Rowett Institute, University of Aberdeen, Ashgrove Rd. W, Aberdeen, AB25 2ZD, UK.
The James Hutton Institute, Craigiebuckler, Aberdeen, AB15 8QH, UK.
BMC Public Health. 2022 Dec 20;22(1):2390. doi: 10.1186/s12889-022-14729-x.
Diet norms are the shared social behaviours and beliefs about diets. In many societies, including the UK, these norms are typically linked to unhealthy diets and impede efforts to improve food choices. Social interactions that could influence one another's food choices, were highly disrupted during the lockdowns in response to the COVID-19 pandemic. A return to workplaces and re-establishment of eating networks may present an opportunity to influence dietary norms by introducing minimum dietary standards to in workplaces, which could then spread through wider home and workplace networks.
An agent-based model was constructed to simulate a society reflecting the structure of a city population (1000 households) to explore changes in personal and social diet-related norms. The model tracked individual meal choices as agents interact in home, work or school settings and recorded changes in diet quality (range 1 to 100). Scenarios were run to compare individuals' diet quality with the introduction of minimum dietary standards with degrees of working from home.
The more people mixed at work the greater the impact of minimum standards on improving diet norms. Socially isolated households remained unaffected by minimum standards, whereas household members exposed directly, in workplaces or schools, or indirectly, influenced by others in the household, had a large and linear increase in diet quality in relation to minimum standards (0.48 [95% CI 0.34, 0.62] per unit increase in minimum standards). Since individuals regressed to the new population mean, a small proportion of diets decreased toward lower population norms. The degree of return to work influenced the rate and magnitude of change cross the population (-2.4 points [-2.40, -2.34] in mean diet quality per 20% of workers isolating).
These model results illustrate the qualitative impact social connectivity could have on changing diets through interventions. Norms can be changed more in a more connected population, and social interactions spread norms between contexts and amplified the influence of, for example, workplace minimum standards beyond those directly exposed. However, implementation of minimum standards in a single type of setting would not reach the whole population and in some cases may decrease diet quality. Any non-zero standard could yield improvements beyond the immediate adult workforce and this could spill between social contexts, but would be contingent on population connectivity.

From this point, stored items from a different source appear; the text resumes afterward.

-- ==== Sys2Proof/Machine/Flags.lean ====
section
/-! DEFINITION. The status words of the host interface and of the always-on domain, computed from the state
(R45, R52 to R55), and every rule by which an interrupt cause bit becomes an interrupt (R47, R65, R430). -/
namespace Sys2Proof.Machine

open Sys2Proof

/-! ### Power state codes (R50) -/

def stateCode : PState → Nat
  | .off => 0 | .deep => 1 | .sleep => 2 | .idle => 3 | .run => 4 | .watch => 5

def codeState (n : Nat) : Option PState :=
  if n = 0 then some .off else if n = 1 then some .deep else if n = 2 then some .sleep
  else if n = 3 then some .idle else if n = 4 then some .run else if n = 5 then some .watch else none

/-- R50: the STATE code of a phase; steps 1 to 6 of R33 are BOOT, entries, exits and the orderly off are
transitions. -/
def phaseCode : Phase → Nat
  | .inert => 0xE
  | .boot _ => 0xE
  | .steady st => stateCode st
  | .entry _ _ => 0xF
  | .exit _ _ => 0xF
  | .orderlyOff => 0xF

/-- R52: TARGET, the state being entered while STATE is 0xF, otherwise STATE. -/
def phaseTarget : Phase → Nat
  | .entry t _ => stateCode t
  | .exit _ _ => stateCode .run
  | .orderlyOff => stateCode .off
  | p => phaseCode p

/-- The state in force when the module is not in a transition. -/
def steadyState (s : State) : Option PState :=
  match s.pwr.phase with
  | .steady st => some st
  | _ => none

/-- RUN, IDLE or WATCH. -/
def inRun (s : State) : Bool :=
  match s.pwr.phase with
  | .steady .run => true
  | .steady .idle => true
  | .steady .watch => true
  | _ => false

/-- RUN or IDLE. -/
def inTraffic (s : State) : Bool :=
  match s.pwr.phase with
  | .steady .run => true
  | .steady .idle => true
  | _ => false

/-- WATCH, or the entry to it, during which the transmitter is already dark (R198, R362). -/
def inWatch (s : State) : Bool :=
  match s.pwr.phase with
  | .steady .watch => true
  | .entry .watch _ => true
  | _ => false

def inSleep (s : State) : Bool := decide (s.pwr.phase = .steady .sleep)

/-! ### Status words -/

/-- R45: HIF_STATUS. -/
def hifStatus (s : State) : Nat :=
  phaseCode s.pwr.phase + boolBit s.hif.ready 4 + boolBit s.aon.valid 6 + boolBit s.dbg.frozen 7
    + boolBit s.hif.recovery 8 + boolBit s.hif.slot 9

/-- R52: AON_STATE. -/
def aonState (s : State) : Nat :=
  phaseCode s.pwr.phase + phaseTarget s.pwr.phase * 2 ^ 8 + s.aon.coppice * 2 ^ 12 + boolBit s.aon.vinOk 15

/-- R53: AON_FAULT. -/
def aonFault (s : State) : Nat :=
  s.aon.code.toNat + s.aon.count.toNat * 2 ^ 8 + s.aon.source.toNat * 2 ^ 16 + boolBit s.aon.valid 31

/-- R55: AON_BOOT. -/
def aonBoot (s : State) : Nat :=
  boolBit s.aon.pref 0 + boolBit s.aon.running 1 + boolBit s.aon.trial 4 + s.aon.last.toNat * 2 ^ 8
    + s.aon.boots.toNat * 2 ^ 16

/-- R46: the readable bits of HIF_CTRL; SOFT_RESET and KEYBYTE read as zero. -/
def hifCtrl (s : State) : Nat := boolBit s.hif.msixEn 0 + boolBit s.hif.alertEn 1

/-- R48: HIF_IRQ_COAL. -/
def irqCoal (s : State) : Nat := s.hif.rcount.toNat + s.hif.ncount.toNat * 2 ^ 8 + s.hif.hold.toNat * 2 ^ 16

/-! ### Interrupt causes (R47) -/

def causeResp : BitVec 6 := 0x01
def causeNotify : BitVec 6 := 0x02
def causeCqErr : BitVec 6 := 0x04
def causeNqOvf : BitVec 6 := 0x08
def causeFault : BitVec 6 := 0x10
def causeState : BitVec 6 := 0x20

/-- R65, R430: the causes that raise an interrupt: set and enabled, RESP and NOTIFY only once their hold and
count have raised it. -/
def irqActive (h : Hif) : BitVec 6 :=
  h.irqStatus &&& h.irqMask
    &&& ((if h.respCoal.raised then 0x3D else 0x3C) ||| (if h.noteCoal.raised then 0x3E else 0x3C))

/-- R65: the causes of each MSI-X vector. -/
def vectorCauses (v : BitVec 2) : BitVec 6 :=
  if v = 0 then causeResp else if v = 1 then causeNotify
  else if v = 2 then causeCqErr ||| causeNqOvf ||| causeFault else causeState

def msixBit (v : BitVec 2) : BitVec 4 := 1 <<< v.toNat

/-- R46, R65: one MSI-X message on a vector, subject to MSIX_EN and the PCIe enable; a masked vector sets its
pending bit instead (PRESUMED from the PCIe Base Specification, log entry 14). -/
def sendMsix (v : BitVec 2) (h : Hif) : Hif :=
  if h.msixEn && h.msixEnable then
    if h.msixMask &&& msixBit v = 0 then { h with msixSent := h.msixSent.set v (h.msixSent.get v + 1) }
    else { h with msixPending := h.msixPending ||| msixBit v }
  else h

/-- The messages of the causes that `old` did not raise and `h` does (R65). -/
def raiseNew (old h : Hif) : Hif :=
  let fresh := irqActive h &&& ~~~ irqActive old
  let one (v : BitVec 2) (h : Hif) : Hif := if fresh &&& vectorCauses v = 0 then h else sendMsix v h
  one 3 (one 2 (one 1 (one 0 h)))

/-- A change of the interrupt registers with the interrupts it raises. -/
def withIrq (f : Hif → Hif) (s : State) : State := { s with hif := raiseNew s.hif (f s.hif) }

/-- Sets an uncoalesced cause bit (R47, R430). -/
def setCause (c : BitVec 6) (s : State) : State := withIrq (fun h => { h with irqStatus := h.irqStatus ||| c }) s

/-- R430: an entry of a coalesced kind has been written. `free` says that line time does not run or freeze is
active, so that the interrupt is raised as with HOLD = 0. -/
def coalWrite (hold : Half) (count : Byte) (already free : Bool) (sf : Sf) (c : Coal) : Coal :=
  let n := if already then c.count + 1 else 1
  let noHold := decide (hold = 0) || free
  let since := if already then c.since else if noHold then none else some sf
  let up := (already && c.raised) || noHold || decide (Nat.max 1 count.toNat ≤ n)
  { count := n, since := if up then none else since, raised := up }

/-- Line time does not run, or is frozen: no hold of R430 runs. -/
def holdsIdle (s : State) : Bool := !s.time.running || s.dbg.frozen

/-- R430: a response has been written. -/
def causeResponse (s : State) : State :=
  withIrq (fun h =>
    { h with
      respCoal := coalWrite h.hold h.rcount (h.irqStatus.getLsbD 0) (holdsIdle s) s.time.lts.sf h.respCoal,
      irqStatus := h.irqStatus ||| causeResp }) s

/-- R430: a notification has been written. -/
def causeNotification (s : State) : State :=
  withIrq (fun h =>
    { h with
      noteCoal := coalWrite h.hold h.ncount (h.irqStatus.getLsbD 1) (holdsIdle s) s.time.lts.sf h.noteCoal,
      irqStatus := h.irqStatus ||| causeNotify }) s

/-- R430: a hold that is running ends, and its interrupt is raised. -/
def coalEnd (c : Coal) : Coal := if c.since.isSome then { c with since := none, raised := true } else c

/-- R430: line time stops, so running holds end and their interrupts are raised. -/
def endHolds (s : State) : State :=
  withIrq (fun h => { h with respCoal := coalEnd h.respCoal, noteCoal := coalEnd h.noteCoal }) s

/-- R430: a hold ends once HOLD superframes have passed since the write that set the cause bit. -/
def coalExpire (hold : Half) (sf : Sf) (c : Coal) : Coal :=
  match c.since with
  | some a => if hold.toNat ≤ (sf - a).toNat then coalEnd c else c
  | none => c

/-! ### Domain words (R53, R356) -/

/-- R53: the domain codes, which number the bits of the domain words. -/
def domCode : Dom → Nat
  | .mgmt => 1 | .line => 2 | .opt => 3 | .host => 4 | .ciph => 5 | .store => 6

def domBit (d : Dom) : BitVec 7 := 1 <<< domCode d

/-- A domain's bit in a domain word. -/
def domIn (w : BitVec 7) (d : Dom) : Bool := w.getLsbD (domCode d)

/-- R21: the blocks of a domain work: it is powered, and not merely held. -/
def domWorks (d : Dom) (s : State) : Bool := domIn s.pwr.powered d && !domIn s.pwr.held d

/-! ### The output pins (R12, R53, R65, R414) -/

/-- What an output contact shows. -/
inductive PinLevel where
  | low | high | undriven
  deriving DecidableEq, Repr

/-- R65: ALERT_N is low while an enabled cause raises its interrupt; it is high in DEEP and OFF. -/
def alertLow (s : State) : Bool :=
  s.hif.alertEn && decide (irqActive s.hif ≠ 0) &&
    !decide (s.pwr.phase = .steady .deep) && !decide (s.pwr.phase = .steady .off) && s.pins.vsbValid

/-- R53: FAULT_N is asserted while VALID is 1. -/
def faultLow (s : State) : Bool := s.aon.valid && s.pins.vsbValid

/-- R12, R414: an active-low output powered from VSB33, which nothing drives while VSB33 is absent. -/
def drivenLow (low : Bool) (s : State) : PinLevel :=
  if s.pins.vsbValid = false then .undriven else if low then .low else .high

/-- The contact ALERT_N. -/
def alertPin (s : State) : PinLevel := drivenLow (alertLow s) s

/-- The contact FAULT_N. -/
def faultPin (s : State) : PinLevel := drivenLow (faultLow s) s

/-- R12: PRESENT_N is connected to module ground, whatever the supplies. -/
def presentPin (_s : State) : PinLevel := .low

/-- R47: a change of phase sets STATE when PSTATE changes. -/
def setPhase (p : Phase) (s : State) : State :=
  let s' := { s with pwr := { s.pwr with phase := p } }
  if phaseCode p = phaseCode s.pwr.phase then s' else setCause causeState s'

/-- R45, R47: a change of READY sets STATE. -/
def setReady (b : Bool) (s : State) : State :=
  let s' := { s with hif := { s.hif with ready := b } }
  if s.hif.ready = b then s' else setCause causeState s'

end Sys2Proof.Machine
end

饮食规范是关于饮食的共同社会行为和信念。在许多社会中,包括英国,这些规范通常与不健康的饮食有关,并阻碍了改善食物选择的努力。在应对 COVID-19 大流行而实施封锁期间,那些可能会影响彼此食物选择的社交互动受到了极大的干扰。随着重返工作场所和重新建立饮食网络,通过在工作场所引入最低饮食标准来影响饮食规范可能会提供一个机会,然后通过更广泛的家庭和工作场所网络传播这些规范。
构建了一个基于代理的模型来模拟反映城市人口结构(1000 户家庭)的社会,以探索个人和社会与饮食相关规范的变化。该模型跟踪个人的用餐选择,因为代理在家庭、工作或学校环境中相互作用,并记录饮食质量的变化(范围为 1 到 100)。通过运行情景来比较个人的饮食质量与引入最低饮食标准以及居家办公程度的关系。
更多的人在工作中混合,最低标准对改善饮食规范的影响就越大。社会孤立的家庭不受最低标准的影响,而直接在工作场所或学校接触或间接受家庭其他成员影响的家庭,其饮食质量与最低标准呈线性增加(最低标准每增加一个单位,饮食质量增加 0.48[95%CI 0.34,0.62])。由于个人回归到新的人口平均值,少数饮食会朝着较低的人口规范下降。返回工作的程度影响了人口的变化率和幅度(每 20%的工人隔离,平均饮食质量下降 2.4 点[-2.40,-2.34])。
这些模型结果说明了社会联系可以通过干预来改变饮食的定性影响。在联系更紧密的人群中,规范可以更容易地改变,并且社会互动在不同的环境中传播规范,并放大了例如工作场所最低标准的影响,超出了直接暴露的范围。然而,在单一类型的环境中实施最低标准不会覆盖整个人口,在某些情况下可能会降低饮食质量。任何非零标准都可以在直接影响成年劳动力之外带来改善,并且这种改善可能会在社会环境之间溢出,但这取决于人口的联系。